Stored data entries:
-- ==== Sys2Proof/Machine/Issue.lean ====
section
/-! DEFINITION. One cycle of a panel (spec/05 R140 to R175, spec/04 R108 to R135): landing of operations in flight,
the issue of one row word on sixteen engines, the detectors, and the walk of the Row Sequencer. -/
namespace Sys2Proof.Machine

/-- A detected dropped stitch (R172, R173). -/
structure DS where
  kind : Nat
  e : Nat
  cycle : Nat
  pc : Nat
  tag : Nat
  wher : Nat
  sub : Nat := 0
  src : Nat := 0
  deriving DecidableEq, Repr

/-- The 64-bit fault record (R173). -/
def DS.word (d : DS) : BitVec 64 :=
  BitVec.ofNat 64 (d.kind * 2 ^ 60 + d.e * 2 ^ 56 + d.cycle % 4096 * 2 ^ 44 + d.pc % 2 ^ 14 * 2 ^ 30 + d.tag * 2 ^ 14
    + d.wher % 64 * 2 ^ 8 + d.sub % 16 * 2 ^ 4 + d.src)

/-- One Skein handed to the network interface by a wide drain (R347), or to the module's combination by a drain of a Skein-192 sum of which
other panels hold parts (R69), with the drain's rounding and modes. -/
structure Emit where
  e : Nat
  row : Nat
  col : Nat
  w : SkeinW
  anc : BitVec 32
  el : Nat := 0
  rnd : Nat := 0
  ovf : Bool := false
  int : Bool := false
  deriving DecidableEq, Repr

/-- Why a cycle has no defined outcome (R176). -/
inductive PStop where
  | portClash
  | extentLeft
  deriving DecidableEq, Repr

/-- What one cycle did. -/
structure PRes where
  p : Panel
  emits : List Emit := []
  stop : Option PStop := none
  deriving DecidableEq, Repr

/-- The k-th free value of a draw number (log 5). -/
def freeAt (fresh k : Nat) : Nat := Config.freeNat (fresh * 2 ^ 32 + k)

/-! ### Queues -/

/-- The occupancy of queue q, numbered as in R148. -/
def Engine.occ (n : Engine) (q : Nat) : Nat :=
  match q with
  | 0 => n.qa.length | 1 => n.qb.length | 2 => n.qp.length | 3 => n.qd.length
  | 4 => n.qe.length | 5 => n.qf.length | 6 => n.qn.length | _ => n.qx.length

/-- An entry at the tail of queue q. -/
def Engine.push (n : Engine) (q : Nat) (x : Ent) : Engine :=
  match q with
  | 0 => { n with qa := n.qa ++ [x] } | 1 => { n with qb := n.qb ++ [x] } | 2 => { n with qp := n.qp ++ [x] }
  | 3 => { n with qd := n.qd ++ [x] } | 4 => { n with qe := n.qe ++ [x] } | 5 => { n with qf := n.qf ++ [x] }
  | 6 => { n with qn := n.qn ++ [x] } | _ => n

/-- A Skein of the file. -/
def Engine.sk (n : Engine) (row col : Nat) : SkeinW := tget 0 n.skeins (row % 64 * 128 + col)
/-- A Skein written. -/
def Engine.setSk (n : Engine) (row col : Nat) (w : SkeinW) : Engine :=
  { n with skeins := tset 0 n.skeins (row % 64 * 128 + col) w }
/-- The anchor record of a column of a row (R117). -/
def Engine.anc (n : Engine) (row col : Nat) : Anc := Anc.of (tget 0 n.anchors (row % 64 * 4 + col / 32))
/-- CLIMB set in an anchor record (R85). -/
def Engine.setClimb (n : Engine) (row grp : Nat) : Engine :=
  { n with anchors := tset 0 n.anchors (row % 64 * 4 + grp) (({ n.anc row (grp * 32) with climb := true } : Anc).toW) }
/-- The output element of a column of a row (log 6). -/
def Engine.elem (n : Engine) (row col : Nat) : Option Nat :=
  match nth 0 (tget [] n.elems (row % 64)) col with
  | 0 => none
  | k + 1 => some k
/-- The elements that an entry brings to a row, over those it had. -/
def Engine.setElems (n : Engine) (row : Nat) (els : List Nat) : Engine :=
  if els.isEmpty then n else { n with elems := tset [] n.elems (row % 64) (overElems els (tget [] n.elems (row % 64))) }
/-- The in-flight counter of a row (R117). -/
def Engine.cnt (n : Engine) (row : Nat) : Nat := tget 0 n.infl (row % 64)
/-- The in-flight counter changed. -/
def Engine.setCnt (n : Engine) (row v : Nat) : Engine := { n with infl := tset 0 n.infl (row % 64) v }

/-- A stream digest over the bytes of an entry (R373). -/
def Engine.fold (n : Engine) (x : BitVec 1024) : Engine := { n with digest := Config.digestStep n.digest (toLE 128 x.toNat) }

/-! ### Landing (R123, R167) -/

/-- Write 128 Skeins of a row. -/
def Engine.mapRow (n : Engine) (row : Nat) (f : Nat → SkeinW → SkeinW) : Engine :=
  (List.range 128).foldl (fun n c => n.setSk row c (f c (n.sk row c))) n

/-- The climbs of a landing, set in the row's anchor records. -/
def Engine.climbs (n : Engine) (row : Nat) (cl : List Bool) : Engine :=
  (List.range 4).foldl (fun n g => if (List.range 32).any (fun j => nth false cl (g * 32 + j)) then n.setClimb row g else n) n

/-- One operation in flight takes effect on its engine. -/
def Engine.land (n : Engine) (op : FlyOp) : Engine :=
  match op with
  | .read q x => n.push q x
  | .drain q x => (n.push q x).fold x.data
  | .elem x => n.push 5 x
  | .send x => { n with qx := n.qx ++ [x] }
  | .product row add cl =>
    ((n.mapRow row fun c w => ((Sk.of w).add (nth Sk.zero add c)).toW).climbs row cl).setCnt row (n.cnt row - 1)
  | .forerun row g prods =>
    (n.mapRow row fun c w => BitVec.ofNat 196 (toF32 (foreStep g (ofF32 (w.toNat % 2 ^ 32)) (nth [] prods c)))).setCnt row (n.cnt row - 1)
  | .compare row isMax vs idx =>
    (n.mapRow row fun c w => match vs[c]? with
      | some v => ((Cmp.of w).upd isMax v idx).toW
      | none => w).setCnt row (n.cnt row - 1)
  | .preload row ws cl =>
    ((n.mapRow row fun c w => nth w ws c).climbs row cl).setCnt row (n.cnt row - 1)
  | .nadd row x cmp =>
    ((List.range 4).foldl (fun n j =>
      let c := x.grp % 32 * 4 + j
      let a := n.sk row c
      let b := nth 0 x.words j
      n.setSk row c (if cmp = 0 then ((Sk.of a).add (Sk.of b)).toW else ((Cmp.of a).comb (cmp = 2) (Cmp.of b)).toW)) n).setCnt row (n.cnt row - 1)
  | .normDone g mu var rho =>
    { n with norm := tset {} n.norm g { tget {} n.norm g with mu := mu, var := var, rho := rho } }
  | .halfReady h1 =>
    if h1 then { n with half1 := { n.half1 with ready := true } } else { n with half0 := { n.half0 with ready := true } }

/-- Engine e of a panel; 16 is the spare. -/
def Panel.eng (p : Panel) (e : Nat) : Engine := if e = 16 then p.spare else p.engines.toList.getD e {}
/-- Engine e replaced. -/
def Panel.setEng (p : Panel) (e : Nat) (n : Engine) : Panel :=
  if e = 16 then { p with spare := n } else { p with engines := p.engines.setIfInBounds e n }
/-- A function over the engines; the spare takes it as the engine it shadows (R136). -/
def Panel.mapEng (p : Panel) (f : Nat → Engine → Engine) : Panel :=
  { p with engines := p.engines.mapIdx f, spare := f p.shadow p.spare }

/-- One operation in flight lands on its panel. -/
def Panel.land1 (p : Panel) (f : Fly) : Panel := p.setEng f.e ((p.eng f.e).land f.op)

/-- The climb events a landing causes, counted on the `GAU` page. -/
def Fly.climbCount (f : Fly) : Nat :=
  match f.op with
  | .product _ _ cl | .preload _ _ cl => ((List.range 4).filter fun g => (List.range 32).any fun j => nth false cl (g * 32 + j)).length
  | _ => 0

/-- The queue at whose tail an operation arrives. -/
def FlyOp.queue : FlyOp → Option Nat
  | .read q _ | .drain q _ => some q
  | .send _ => some 7
  | .elem _ => some 5
  | _ => none

/-- Entries a queue accepts in one cycle (R110). -/
def pushMax (q : Nat) : Nat := if q = 1 then 2 else 1

/-- The queues that overflow in a cycle, each with the word whose entry arrived last (R165, R173): more than 16 entries, or more
arrivals than R110 allows (log 45). -/
def Panel.overflows (p : Panel) (c : Nat) : List DS :=
  ((List.range 16).flatMap fun e => (List.range 8).map fun q => (e, q)).filterMap fun (e, q) =>
    let mine := p.arr.filter fun a => a.cycle = c && a.e = e && a.q = q
    if 16 < (p.eng e).occ q ∨ pushMax q < mine.length then
      let a := mine.getLast?.getD { cycle := c, e := e, q := q, pc := p.pc, tag := 0 }
      some { kind := 2, e := e, cycle := c, pc := a.pc, tag := a.tag, wher := q }
    else none

/-- Faults counted, in all and by engine (R173). -/
def PCnt.fault (c : PCnt) (es : List Nat) : PCnt :=
  { c with faults := c.faults + es.length, byEngine := es.foldl (fun l e => l.set e (nth 0 l e + 1)) c.byEngine }

/-- Lines marked poisoned (R174, R493). -/
def Panel.spoil (p : Panel) (ls : List Nat) : Panel :=
  { p with sram := ls.foldl (fun m l => tset {} m l { tget ({} : Line) m l with poison := true }) p.sram }

/-- A dropped-stitch fault takes hold (R174): no further word, no raises, the record of the first fault, and every line that the
segment wrote is poisoned. The spare's detectors raise none (R175). -/
def Panel.raiseDS (p : Panel) (l : List DS) : Panel :=
  match l.filter (·.e < 16) with
  | [] => p
  | d :: t =>
    let lo := t.foldl (fun a b => if b.e < a.e then b else a) d
    let es := ((d :: t).map (·.e)).foldl sins []
    ({ p with fault := some (p.fault.getD lo.word), raises := [], ended := true, counts := p.counts.fault es }).spoil p.written

/-- Operations land in issue order; the arrivals of the cycle are kept. -/
def Panel.landAll (p : Panel) (a b : List Fly) (c : Nat) : Panel :=
  let q := a.foldl Panel.land1 { p with fly := b }
  let new := a.filterMap fun f => f.op.queue.map fun k => ({ cycle := f.due, e := f.e, q := k, pc := f.pc, tag := f.tag } : Arrival)
  { q with arr := q.arr.filter (fun x => c ≤ x.cycle) ++ new
           counts := { q.counts with climbs := q.counts.climbs + sumN ((a.filter (·.e < 16)).map Fly.climbCount) } }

## Aim of the exercise
What you return should be exactly the lines above, starting at the one with "def Engine.occ (n" and ending at the one with "queue q. -/", and nothing else.

## Written response
def Engine.occ (n : Engine) (q : Nat) : Nat :=
  match q with
  | 0 => n.qa.length | 1 => n.qb.length | 2 => n.qp.length | 3 => n.qd.length
  | 4 => n.qe.length | 5 => n.qf.length | 6 => n.qn.length | _ => n.qx.length

/-- An entry at the tail of queue q. -/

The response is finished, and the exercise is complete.